→ **Directions for this task**: In the data that follows, find the line with "xuIabs (x : Un)"; transcribe it, every later line up to the one with "saluShl (x : UR)", and that line as well, exactly and with no others.

*** Records to use ***

/-- The registers a REGISTER_WRITE names: those of the register maps that have no row of their own in the
table, in their instance (die, cluster, quadrant, core, function, port). -/
inductive RegName where
  | vsctl (die : Nat)
  | mbxg (die entry : Nat)
  | dsctl (cluster : Nat)
  | pectl (cluster : Nat)
  | trctl (cluster : Nat)
  | tlbiCtl (fn : Nat)
  | tlbiVa (fn : Nat)
  | tlbiNpg (fn : Nat)
  | trlAddr (fn : Nat)
  | trlCtl (fn : Nat)
  | rstCtl (fn : Nat)
  | rstTmo (fn : Nat)
  | clkOfs (fn : Nat)
  | spillBase (fn : Nat)
  | spillSize (fn : Nat)
  | prqBase (fn : Nat)
  | prqSize (fn : Nat)
  | icoal (fn : Nat)
  | vecMask (fn : Nat)
  | ctxWord (ctx word : Nat)
  | wpBase (core n : Nat)
  | wpLim (core n : Nat)
  | wpCtl (core n : Nat)
  | monCtl (core n : Nat)
  | dbgCtl (quad : Nat)
  | dbgBuf (quad : Nat)
  | exportBase (port entry : Nat)
  | exportLen (port entry : Nat)
  | exportPhys (port entry : Nat)
  | fnstat (fn : Nat)
  | fngen (fn : Nat)
  | intPend (fn : Nat)
  | readOnly (name : Nat)
deriving DecidableEq, Repr

/-- What the host asks of the device over its link (R67, R123, R371): CXL.mem accesses to device HBM by physical address, its own
stores to its memory, the read of a register, and a request that relies on a feature the link does not offer. -/
inductive HostAccess where
  | read (pa len : Nat)
  | write (pa : Nat) (data : List (BitVec 8))
  | hostWrite (addr : Nat) (data : List (BitVec 8))
  | register (r : RegName)
  | unlisted
deriving DecidableEq, Repr

/-- What a peer asks of this device through one of its ports (R379): an atomic has its operation (R234), its width in bytes,
and its operands. -/
inductive PeerKind where
  | read (len : Nat)
  | write (data : List (BitVec 8))
  | atomic (f width : Nat) (data swap : BitVec 64)
deriving DecidableEq, Repr

/-- An access that arrives from a peer: the port, the offset into this device's windows, and the request. -/
structure PeerReq where
  port : Nat
  offset : Nat
  kind : PeerKind
deriving DecidableEq, Repr

/-- Where an ECC error strikes (03_caches_versions_mailbox.md R79, R80; R351). -/
inductive ErrLoc where
  | cleanLine (core line : Nat)
  | l2Line (cluster line : Nat)
  | llcLine (die line : Nat)
  | pendSector (block rank sector : Nat)
  | llcSector (pa : Nat)
  | mbxSector (die off : Nat)
  | versionLine (die line : Nat) (t : ThreadRef)
  | abWord (core bank row : Nat)
  | wbWord (core bank row : Nat)
  | cbCell (core bank row col : Nat)
  | vreg (t : ThreadRef) (r : Nat)
  | preg (t : ThreadRef) (r : Nat)
  | sreg (g : GroupRef) (r : Nat)
  | creg (g : GroupRef) (r : Nat)
  | ctlSreg (block rank quad r : Nat)
  | ctlCreg (block rank quad r : Nat)
  | plane (quad : Nat) (shadow : Bool)
  | frame (block : Nat)
  | fetchAhead (core : Nat)
deriving DecidableEq, Repr

/-- One constructor per row of spec/opcode_table.json. -/
inductive Instr where
  | iadd (x : LR)
  | isub (x : LR)
  | imul (x : LR)
  | imulh (x : LR)
  | imulhu (x : LR)
  | imad (x : LR)
  | and (x : LR)
  | or (x : LR)
  | xor (x : LR)
  | shl (x : LR)
  | shr (x : LR)
  | sar (x : LR)
  | imin (x : LR)
  | imax (x : LR)
  | umin (x : LR)
  | umax (x : LR)
  | iadd64 (x : LR)
  | padd (x : LR)
  | sel (x : LR)
  | fadd (x : LR)
  | fmul (x : LR)
  | ffma (x : LR)
  | fmin (x : LR)
  | fmax (x : LR)
  | dadd (x : LR)
  | dmul (x : LR)
  | dfma (x : LR)
  | dtsum (x : LRq)
  | icmp (x : Cmp)
  | fcmp (x : Cmp)
  | dcmp (x : Cmp)
  | xuFrcp (x : Un)
  | xuFrsq (x : Un)
  | xuFsqrt (x : Un)
  | xuFexp2 (x : Un)
  | xuFlog2 (x : Un)
  | xuFsin (x : Un)
  | xuFcos (x : Un)
  | xuFtanh (x : Un)
  | xuFfloor (x : Un)
  | xuFceil (x : Un)
  | xuFtrunc (x : Un)
  | xuFrint (x : Un)
  | xuFabs (x : Un)
  | xuFneg (x : Un)
  | xuDrcp (x : Un)
  | xuDrsq (x : Un)
  | xuDsqrt (x : Un)
  | xuDabs (x : Un)
  | xuDneg (x : Un)
  | xuPopc (x : Un)
  | xuClz (x : Un)
  | xuBrev (x : Un)
  | xuIneg (x : Un)
  | xuIabs (x : Un)
  | cvtS32F32 (x : Un)
  | cvtU32F32 (x : Un)
  | cvtF32S32 (x : Un)
  | cvtF32U32 (x : Un)
  | cvtS64F64 (x : Un)
  | cvtU64F64 (x : Un)
  | cvtF64S64 (x : Un)
  | cvtF64U64 (x : Un)
  | cvtF64F32 (x : Un)
  | cvtF32F64 (x : Un)
  | cvtS32F64 (x : Un)
  | cvtF64S32 (x : Un)
  | cvtS64F32 (x : Un)
  | cvtF32S64 (x : Un)
  | cvtFormatFromF32 (x : CvtF)
  | cvtF32FromFormat (x : CvtF)
  | cvtrE8m7 (x : CvtR)
  | cvtrE5m10 (x : CvtR)
  | cvtrE4m3 (x : CvtR)
  | cvtrE5m2 (x : CvtR)
  | plop (x : Plop)
  | ballot (x : Ballot)
  | tshflIdx (x : Tshfl)
  | tshflXor (x : Tshfl)
  | tredAdd (x : Tred)
  | tredMin (x : Tred)
  | tredMax (x : Tred)
  | tredUmin (x : Tred)
  | tredUmax (x : Tred)
  | tredAnd (x : Tred)
  | tredOr (x : Tred)
  | tredXor (x : Tred)
  | tredFadd (x : Tred)
  | tredFmin (x : Tred)
  | tredFmax (x : Tred)
  | tredDadd (x : Tred)
  | movs (x : LW)
  | movi (x : LW)
  | movhi (x : LW)
  | iaddi (x : LI)
  | shi (x : ShI)
  | ldb (x : LM)
  | ldbu (x : LM)
  | ldh (x : LM)
  | ldhu (x : LM)
  | ldw (x : LM)
  | ldd (x : LM)
  | ldq (x : LM)
  | stb (x : LM)
  | sth (x : LM)
  | stw (x : LM)
  | std (x : LM)
  | stq (x : LM)
  | atom (x : Atm)
  | atomAcq (x : Atm)
  | atomRel (x : Atm)
  | atomAr (x : Atm)
  | brv (x : LB)
  | call (x : LC)
  | jmp (x : Jmp)
  | ret (x : Jmp)
  | nop (x : Nop)
  | join
  | refill
  | exit
  | gbar
  | bar (x : BarN)
  | barArrive (x : BarN)
  | barWait (x : BarN)
  | phaseOpen
  | phaseClose
  | fenceBlk
  | fenceDev
  | fenceSys
  | phint (x : PhI)
  | trap (x : TrapK)
  | waitcL (x : WaitL)
  | mcstW (x : Mcst)
  | mcstD (x : Mcst)
  | mcstQ (x : Mcst)
  | saluAdd (x : UR)
  | saluSub (x : UR)
  | saluMul (x : UR)
  | saluMulh (x : UR)
  | saluAnd (x : UR)
  | saluOr (x : UR)
  | saluXor (x : UR)
  | saluShl (x : UR)
  | saluShr (x : UR)
  | saluSar (x : UR)
  | saluMin (x : UR)
  | saluMax (x : UR)
  | saluMinu (x : UR)
  | saluMaxu (x : UR)
  | saluAdd64 (x : UR)
  | saluPadd (x : UR)
  | saddi (x : UI)
  | sandi (x : UI)
  | sori (x : UI)
  | sshi (x : SShI)
  | smovi (x : UW)
  | smovhi (x : UW)
  | scmp (x : SCmp)
  | scop (x : SCop)
  | smovs (x : SMovs)
  | smovw (x : SMovw)
  | sv2s (x : Sv2s)
  | sfltFadd (x : UR)
  | sfltFmul (x : UR)
  | sfltFfma (x : UR)
  | sfltFcmp (x : SFCmp)
  | sfltDadd (x : UR)
  | sfltDmul (x : UR)
  | sfltDfma (x : UR)
  | sfltDcmp (x : SFCmp)
  | sbr (x : UB)
  | scall (x : UW)
  | sjmp (x : Ua)
  | sjmpRet (x : Ua)
  | sldw (x : UI)
  | sldd (x : UI)
  | sstw (x : UI)
  | sstd (x : UI)
  | satom (x : SAtm)
  | satomAr (x : SAtm)
  | loopRun (x : UE2)
  | loopWait
  | loopAbort
  | dqPush (x : Ua)
  | dqPop (x : Ud)
  | dqPoll (x : UPoll)
  | evqWait (x : Ud)
  | evqPoll (x : UPoll)
  | cpG2a (x : UE2)
  | cpA2g (x : UE2)
  | cpG2w (x : UE2)
  | cpA2a (x : UE2)
  | cpG2g (x : UE2)
  | cpGather (x : UE2)
  | cpScatter (x : UE2)
  | cpFill (x : UE2)
  | cpmxG2a (x : UE2)
  | cpmxA2a (x : UE2)
  | cpmxGather (x : UE2)
  | mxLds (x : UE1)
  | mxSwap (x : UE0)
  | mxStream (x : UE1)
  | mxGrouped (x : UE1)
  | mxTile (x : UE1)
  | accAlloc (x : UE1)
  | accTryalloc (x : UE1)
  | accFree (x : UE1)
  | acceZero (x : UE1)
  | acceOut (x : UE1)
  | waitc (x : WaitU)
  | rgnMap (x : UE1)
  | rgnFlush (x : UE1)
  | rgnUnmap (x : UE1)
  | rflSetup (x : UE1)
  | rflRun (x : UE1)
  | rflWait (x : UEe)
  | rflState (x : UEe)
  | rflAbort
  | launch (x : UE1)
  | signalAdd (x : UE1)
  | signalSet (x : UE1)
  | sysTrapret (x : Uc)
  | sysGflagsRd (x : Ud)
  | sysGflagsClr (x : Ua)
  | sysTimerSet (x : Ua)
  | sysProfmark (x : Ua)
  | sysHalt (x : Uc)
  | sysDbgbrk (x : Uc)
  | versionCommitComplete (t : ThreadRef)
  | phaseCloseComplete (t : ThreadRef)
  | fenceSysComplete (t : ThreadRef)
  | joinRelease (g : GroupRef)
  | gbarComplete (g : GroupRef)
  | barrierDeparture (t : ThreadRef)
  | teamOperationExecute (t : ThreadRef)
  | waitcSatisfied (a : Agent)
  | refillUnit (t : ThreadRef)
  | gtimerDeadline (a : Agent)
  | stalledPushResume (a : Agent)
  | copyComplete (op : Nat)
  | matrixOperationStart (op : Nat)
  | matrixOperationComplete (op : Nat)
  | groupedEntryReached (op : Nat)
  | tileStep (op : Nat)
  | accAllocGrant (op : Nat)
  | accumulatorOperationComplete (op : Nat)
  | regionOperationComplete (op : Nat)
  | granuleFillComplete (x : GranuleRef)
  | granuleFillError (x : GranuleRef)
  | writeBackStart (x : GranuleRef)
  | writeBackComplete (x : GranuleRef)
  | launchSlotWrite (op : Nat)
  | launchComplete (op : Nat)
  | signalComplete (op : Nat)
  | loopWalkPush (op : Nat)
  | loopWalkComplete (op : Nat)
  | rflSetupBind (op : Nat)
  | rflInit (op : Nat)
  | rflConvert (op : Nat)
  | rflFactor (op : Nat)
  | rflSolve (op : Nat)
  | rflUpdate (op : Nat)
  | rflResidual (op : Nat)
  | rflTest (op : Nat)
  | rflDone (op : Nat)
  | launchGrid (p : PktRef)
  | leaseGrant (grid : Nat)
  | pageMigration (x : MigrateReq)
  | copyPacket (p : PktRef)
  | waitPacket (p : PktRef)
  | waitWake (queue : Nat)
  | signalPacket (p : PktRef)
  | condPacket (p : PktRef)
  | graphPacket (p : PktRef)
  | graphNodeComplete (queue : Nat) (graph : Nat) (node : Nat)
  | interruptPacket (p : PktRef)
  | markerPacket (p : PktRef)
  | replSync (p : PktRef)
  | preload (p : PktRef)
  | packetCompletion (queue : Nat) (index : Nat)
  | queueMap (queue : Nat)
  | waitCycleTimeout (ctx : Nat)
  | tryPlace (cluster : Nat) (grid : Nat)
  | blockRestore (cluster : Nat) (block : Nat)
  | tsliceExpiry (cluster : Nat)
  | graceWindowExpiry (block : Nat)
  | groupSave (g : GroupRef)
  | tregalEnqueue (cluster : Nat) (grid : Nat)
  | tregalPick (cluster : Nat)
  | tregalTick (cluster : Nat)
  | tregalBlock (cluster : Nat) (block : Nat)
  | tregalWake (cluster : Nat) (grid : Nat) (arg : Nat)
  | tregalMigrate (cluster : Nat) (stack : Nat)
  | policyWatchdogOverrun (cluster : Nat)
  | sketchCountBurst (stack : Nat) (frame : Nat) (ctx : Nat)
  | sketchIntervalClose (stack : Nat)
  | uncorrectableError (loc : ErrLoc)
  | tlbiGo (fn : Nat) (v : BitVec 32)
  | tlbiComplete (fn : Nat)
  | skctlWrite (stack : Nat) (v : BitVec 32)
  | dbellWrite (fn : Nat) (v : BitVec 64)
  | qcbUpdate (q : QcbHalf)
  | prrespWrite (fn : Nat) (v : BitVec 64)
  | intpendClear (fn : Nat) (v : BitVec 64)
  | interruptMessage (fn : Nat) (vector : Nat)
  | qownWrite (quad : Nat) (v : BitVec 32)
  | qownChange (quad : Nat)
  | ptpoolSizeWrite (v : BitVec 32)
  | trseedWrite (cluster : Nat) (v : BitVec 64)
  | tregalLoad (fn : Nat) (v : BitVec 32)
  | resetQueue (fn : Nat) (v : BitVec 64)
  | resetContext (fn : Nat) (v : BitVec 64)
  | resetEngine (fn : Nat) (v : BitVec 64)
  | resetPartition (fn : Nat) (v : BitVec 64)
  | resetDevice (fn : Nat) (v : BitVec 64)
  | resetRungTimeout (fn : Nat)
  | resetComplete (fn : Nat)
  | functionLevelReset (fn : Nat)
  | powerOn (images : List ImagePair)
  | thermalLimitExceeded (die : Nat)
  | atsInvalidation (base : Nat) (len : Nat)
  | hostMemoryAccess (x : HostAccess)
  | peerAccess (x : PeerReq)
  | getVersion
  | getCapabilities
  | negotiateAlgorithms
  | getDigests
  | getCertificate
  | challenge
  | getMeasurements (block : Nat)
  | spdmUnsupportedRequest (code : Nat)
  | debugStop (quad : Nat)
  | debugRun (quad : Nat)
  | debugDump (quad : Nat)
  | monitorClear (core : Nat) (n : Nat)
  | registerWrite (r : RegName) (v : BitVec 64)
  | priResponse (idx : Nat) (ok : Bool)
  | correctableError (loc : ErrLoc)
  | jxLinkPortDown (port : Nat) (down : Bool)
  | peerStoreRejected (port : Nat) (fn : Nat)
  | hostCacheSnoop (addr : Nat)
deriving DecidableEq, Repr

end Sys2Proof
end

*** End of Records to use ***

→ **Exercise answer**:
  | xuIabs (x : Un)
  | cvtS32F32 (x : Un)
  | cvtU32F32 (x : Un)
  | cvtF32S32 (x : Un)
  | cvtF32U32 (x : Un)
  | cvtS64F64 (x : Un)
  | cvtU64F64 (x : Un)
  | cvtF64S64 (x : Un)
  | cvtF64U64 (x : Un)
  | cvtF64F32 (x : Un)
  | cvtF32F64 (x : Un)
  | cvtS32F64 (x : Un)
  | cvtF64S32 (x : Un)
  | cvtS64F32 (x : Un)
  | cvtF32S64 (x : Un)
  | cvtFormatFromF32 (x : CvtF)
  | cvtF32FromFormat (x : CvtF)
  | cvtrE8m7 (x : CvtR)
  | cvtrE5m10 (x : CvtR)
  | cvtrE4m3 (x : CvtR)
  | cvtrE5m2 (x : CvtR)
  | plop (x : Plop)
  | ballot (x : Ballot)
  | tshflIdx (x : Tshfl)
  | tshflXor (x : Tshfl)
  | tredAdd (x : Tred)
  | tredMin (x : Tred)
  | tredMax (x : Tred)
  | tredUmin (x : Tred)
  | tredUmax (x : Tred)
  | tredAnd (x : Tred)
  | tredOr (x : Tred)
  | tredXor (x : Tred)
  | tredFadd (x : Tred)
  | tredFmin (x : Tred)
  | tredFmax (x : Tred)
  | tredDadd (x : Tred)
  | movs (x : LW)
  | movi (x : LW)
  | movhi (x : LW)
  | iaddi (x : LI)
  | shi (x : ShI)
  | ldb (x : LM)
  | ldbu (x : LM)
  | ldh (x : LM)
  | ldhu (x : LM)
  | ldw (x : LM)
  | ldd (x : LM)
  | ldq (x : LM)
  | stb (x : LM)
  | sth (x : LM)
  | stw (x : LM)
  | std (x : LM)
  | stq (x : LM)
  | atom (x : Atm)
  | atomAcq (x : Atm)
  | atomRel (x : Atm)
  | atomAr (x : Atm)
  | brv (x : LB)
  | call (x : LC)
  | jmp (x : Jmp)
  | ret (x : Jmp)
  | nop (x : Nop)
  | join
  | refill
  | exit
  | gbar
  | bar (x : BarN)
  | barArrive (x : BarN)
  | barWait (x : BarN)
  | phaseOpen
  | phaseClose
  | fenceBlk
  | fenceDev
  | fenceSys
  | phint (x : PhI)
  | trap (x : TrapK)
  | waitcL (x : WaitL)
  | mcstW (x : Mcst)
  | mcstD (x : Mcst)
  | mcstQ (x : Mcst)
  | saluAdd (x : UR)
  | saluSub (x : UR)
  | saluMul (x : UR)
  | saluMulh (x : UR)
  | saluAnd (x : UR)
  | saluOr (x : UR)
  | saluXor (x : UR)
  | saluShl (x : UR)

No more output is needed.